Ethics in Treating Infectious Diseases: Tuskegee, Guatemala, and Their Legacies
Help Received: Syphilis Module Readings
Ian Horkan
Infectious diseases have a significant and destructive potential to wreak havoc on human populations. As a result, there is a significant drive in the field of medicine to eradicate or effectively neutralize the most prevalent or debilitating of these diseases. However, significant ethical challenges are posed when scientists and medical professionals attempt to confront these diseases. One ethical issue that is presented by infectious diseases is the balance of the needs of the individual vs. the needs of the population. For example, with regards to vaccines there is an ethical issue with violating the rights of an individual and requiring mandatory vaccination for the greater benefit of the population. While this will likely help defend a population against the disease, but it also can subject individuals to complications to vaccines as well as violate their individual right to determine if they want to get the vaccine or not. In addition, mandatory quarantine of individuals can affect many of their rights to freedom of movement and their right against unjust imprisonment but said quarantine will also likely help the population avoid the disease. Another ethical issue that arises from combating infectious disease is that it can often come with an unfair bias against immigrants. This likely comes from the fact that outside populations are perceived as ringing in new diseases, a trend observed after European migration to the New World devastated native populations. There are significant ethical challenges that come with combating infectious disease.
In particular, the Tuskegee Syphilis Study is a clear depiction of ethical compromise in favor of scientific results when studying diseases, one that would have lasting effects on the African-American community. Starting in 1932 the USPHS started a study of 400 African American men who had syphilis. What was originally only supposed to be an 8-month study turned into one that spanned 40 years. Throughout this, the men were never informed that they were being withheld from normal care, an issue that came to a head when drugs that could have cured their syphilis were developed. In addition, the men were told that they were receiving treatment for their syphilis when they were not. One way that Tuskegee was rationalized was that treatments available in 1932 were dangerous, despite evidence showing the opposite. Defenders of the study also claim that subjects of the study would not have received any better treatment if they had not been a part of the study, and that morbidity and mortality rates remained constant. Finally, defenders try to assert that there was no concept in the United States in 1932 about informed consent, however there is evidence of medical codes dating back to 1907 and it does not excuse the USPHS for continuing the study long after the concept of informed consent was established. Morally, one of the most striking things that was unethical about the Tuskegee study was the lack of informed consent, in addition to the fact that subjects were subjected to harm with no clear benefit available.

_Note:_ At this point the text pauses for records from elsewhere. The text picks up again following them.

/-- Course clocks from now to the edge nearest the grid point g, exact up to the horizon H and above H beyond it (R311). -/
def Hw.toEdge (h : Hw) (g : Nat) : Nat :=
  if h.localClock then Servo.toEdge h.clockLen g (h.seq.horizon + 1) h.time.servo h.time.now
  else nearestEdge h.time.now g h.clockLen

/-- The allowance of a frame as far as it is known at its tick. In TIMED mode frame-go tells it (R137), except that a member
reckons an allowance below H by its own grid, which RUN_START gave it, for a frame-go of course clock 0 does not carry it
(DESIGN CHOICE: R137 does not say how a member learns such an A; log entry 64). -/
def Hw.firstAllowance (h : Hw) : Nat :=
  if h.seq.mode ≠ .timed then h.freeAllowance else if h.isHead then 0 else min h.seq.horizon (h.toEdge h.seq.gridNext)

/-- The next tick serves the first grid point at least m course clocks from now; the points passed over are missed. -/
def Hw.skipPoints (h : Hw) (m : Nat) : Hw :=
  let n := h.pointsAhead h.seq.gridNext h.seq.gridPeriod m
  (h.missPoints n).updSeq fun s => { s with gridNext := s.gridNext + n * s.gridPeriod }

/-! ## The beginning of a frame (R28, action 6) -/

/-- A truss at a frame tick: the histories and whatever is on its way are discarded (R37, R71, R96), and corrected words
keep waiting for their write-back. -/
def tickTruss (k : Truss) : Truss :=
  { k with outv := 0, res := 0, drv := 0, bpDone := 0, sb := [], purl := [], inb := 0, pin := 0, reads := [], bus := 0
           blocked := none, wb := k.wb.map fun w => { w with pos := 2 ^ 32 } }

def tickBank (b : Bank) : Bank := { b with blocked := none, wb := b.wb.map fun w => { w with pos := 2 ^ 32 } }

/-- A store with every value changed, entries that become the default dropped. -/
def Store.mapVals {α : Type} [DecidableEq α] (d : α) (f : α → α) (m : Store α) : Store α :=
  m.filterMap fun kv => if f kv.2 = d then none else some (kv.1, f kv.2)

/-- The Eave slot buffers at a tick: groups of earlier frames are discarded, those of the frame that begins are kept (R96,
R235). -/
def EavePort.tickSlots (frm : Nat) (pt : EavePort) : EavePort :=
  { pt with txGroups := [], arrived := none, rxGroups := pt.rxGroups.filter fun g => g.frm == frm }

/-- Frame n begins with block 0: the new frame's course clock 0 (R28, R117, R122). A stretch of this same course clock
belongs to the frame that begins, and stretch clocks that are still due are inserted in it (R140). -/
def Hw.beginFrame (h : Hw) : Hw :=
  let h := h.updSeq fun s => { s with
    inFrame := true, fclk := 0, pos := 0, stalls := 0, stretches := s.noted
    goSent := false, goEff := false, stallReqs := [], posHist := [], waitTaken := []
    starting := none }
  let h : Hw := { h with ports := Store.mapVals {} (EavePort.tickSlots (h.seq.frame.toNat % 16)) h.ports }
  let h := h.updSeq fun s => { s with allowance := h.firstAllowance }
  let h := { h with
    trusses := Store.mapVals {} tickTruss h.trusses, banks := Store.mapVals {} tickBank h.banks
    portWords := [], bridgeErr := [], probeIn := [], done := keepMarks h.done }
  (h.resolveDie 0).resolveDie 1

/-- Pending RWF values take effect (R6, R8; R28, action 4). -/
def Hw.applyRwf (h : Hw) : Hw :=
  let h' := h.rwf.foldl (fun h kv =>
    match regRowAt kv.1, kv.2 with
    | some r, some v => h.setReg kv.1 ((h.reg kv.1 &&& ~~~ r.rwf) ||| (v &&& r.rwf))
    | _, _ => h) h
  { h' with rwf := [] }

/-! ## Performance levels (R148 to R152) -/

/-- Level that a request brings into force: P0 and P1 run at P2 in checked mode (R148). -/
def Hw.levelFor (h : Hw) (l : Nat) : Nat := if h.seq.checked then max 2 l else l

/-- LEVEL_CHANGE is entered: no frame runs, the rails and the PLL move to the level asked for, at most P2 in checked mode
(R148, R149). The configuration clock count stands during the gap, and the next FRAME_GO re-aligns it (R238). A stretch of the
clock of the tick counts in the frame that begins after the gap (R140), whose tick this is (R149). -/
def Hw.enterLevelChange (h : Hw) (l : Nat) (fromRunning throttle : Bool) : Hw :=
  (h.fset 0x44 6 6 0).updSeq fun s => { s with
    run := .levelChange, inFrame := false, levelDue := none, realign := true, levelFail := false, stretches := s.noted
    levelChg := some ⟨fromRunning, s.level, h.levelFor l, 0, throttle⟩ }

/-- A level that is asked for takes effect at the next tick while frames run, and at once in HELD, where every accepted request
enters LEVEL_CHANGE (R143, R148). -/
def Hw.askLevel (h : Hw) (l : Nat) (throttle : Bool) : Hw :=
  match h.seq.run with
  | .running | .halting => h.updSeq fun s => { s with levelDue := some (l, throttle) }
  | .held => h.enterLevelChange l false throttle
  | _ => h

/-- A level request of host software (R148). Where a throttle is in force, a request for a faster level is served like any
other, at once or at the next tick (DESIGN CHOICE: R152 does not say how the two meet; log entry 61). -/
def Hw.requestLevel (h : Hw) (l : Nat) : Hw := (h.updSeq fun s => { s with levelReq := l }).askLevel l false

/-- A throttle symbol: one level slower, with THERMAL_THROTTLE, or one level faster toward the requested one (R152). -/
def Hw.throttle (h : Hw) (slower : Bool) : Hw :=
  if slower then
    let h := (h.updSeq fun s => { s with throttled := true }).raise evThermalThrottle
    if h.seq.level < 3 then h.askLevel (h.seq.level + 1) true else h
  else if h.seq.throttled then
    let goal := h.levelFor h.seq.levelReq
    let l := if goal < h.seq.level then h.seq.level - 1 else h.seq.level
    let h := h.updSeq fun s => { s with throttled := decide (goal < l) }
    if l < h.seq.level then h.askLevel l true else h
  else h

/-- JUNCTION_HOT: the module sends a throttle request (R152). With no image no symbol is sent (Table 9.7). -/
def execJunctionHot (h : Hw) : Hw := h.sendSym .throttle 1

/-- THROTTLE_RECOVER: the configuration returns one level toward the requested one (R152). -/
def execThrottleRecover (h : Hw) : Hw := if h.seq.throttled && h.isHead then h.sendSym .throttle 0 else h

/-- A change of SRC that waited takes effect at the halt (R19). -/
def Hw.applySrc (h : Hw) : Hw :=
  match h.seq.srcPending with
  | some v => ((h.updSeq fun s => { s with srcPending := none }).fset 0x44 1 0 v).lockPll
  | none => h

/-- Return to HELD from a level change that failed (R151). -/
def Hw.levelFailed (h : Hw) (old : Nat) : Hw :=
  (h.updSeq fun s => { s with
    run := .held, haltReason := 7, level := old, levelReq := old, levelChg := none, levelFail := true, halts := [] }).applySrc

/-- LEVEL_LOCKED: every module reports lock; `gapUs` is the gap in microseconds. From RUNNING, the head sends the
frame-go after which frame n+1 begins (R148 to R150). -/
def execLevelLocked (h : Hw) (gapUs : Nat) : Hw :=
  match h.seq.levelChg with
  | some c =>
    if c.phase ≠ 0 then h else
    let h := (h.updSeq fun s => { s with level := c.new, levelChg := none }).raise evLevelChanged
    if c.fromRunning then
      let h := h.updSeq fun s => { s with
        run := if s.halts.isEmpty then .running else .halting
        gapUs := min 40 gapUs, starting := some 2, goEff := false, goSent := true }
      (if h.isHead then h.sendSym .frameGo (h.seq.frame.toNat % 1024) else h).lockPll
    else (h.updSeq fun s => { s with run := .held }).applySrc.lockPll
  | none => h

/-- LEVEL_LOCK_TIMEOUT: the change fails, and every module returns to the earlier level (R151). -/
def execLevelLockTimeout (h : Hw) : Hw :=
  match h.seq.levelChg with
  | some c =>
    if c.phase ≠ 0 then h
    else h.updSeq fun s => { s with levelReq := c.old, levelChg := some { c with phase := 1 } }
  | none => h

/-- LEVEL_RETURN_LOCKED: the return ends; a module that does not lock keeps its array clock stopped (R151). -/
def execLevelReturnLocked (h : Hw) (ok : Bool) : Hw :=
  match h.seq.levelChg with
  | some c =>
    if c.phase ≠ 1 then h
    else
      let h := (h.levelFailed c.old).updSeq fun s => { s with pllDead := s.pllDead || !ok }
      if ok then h.lockPll else h
  | none => h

The legacies of the Tuskegee Syphilis Study have had a significant impact on the African-American Community, particularly in how they perceive the medical community. One particular impact is the distrust it sowed in the African-American community of doctors, possibly reducing life expectancy by 1.4 years. In addition, African-American reluctance to turn to public health officials due to the lasting social effects of Tuskegee have fueled a tuberculosis in nearby Marion. Distrust has also fueled a reluctance of African-Americans to participate in biomedical studies. The lasting effects of Tuskegee have impacted public health officials and doctors ability to interact with the African-American population.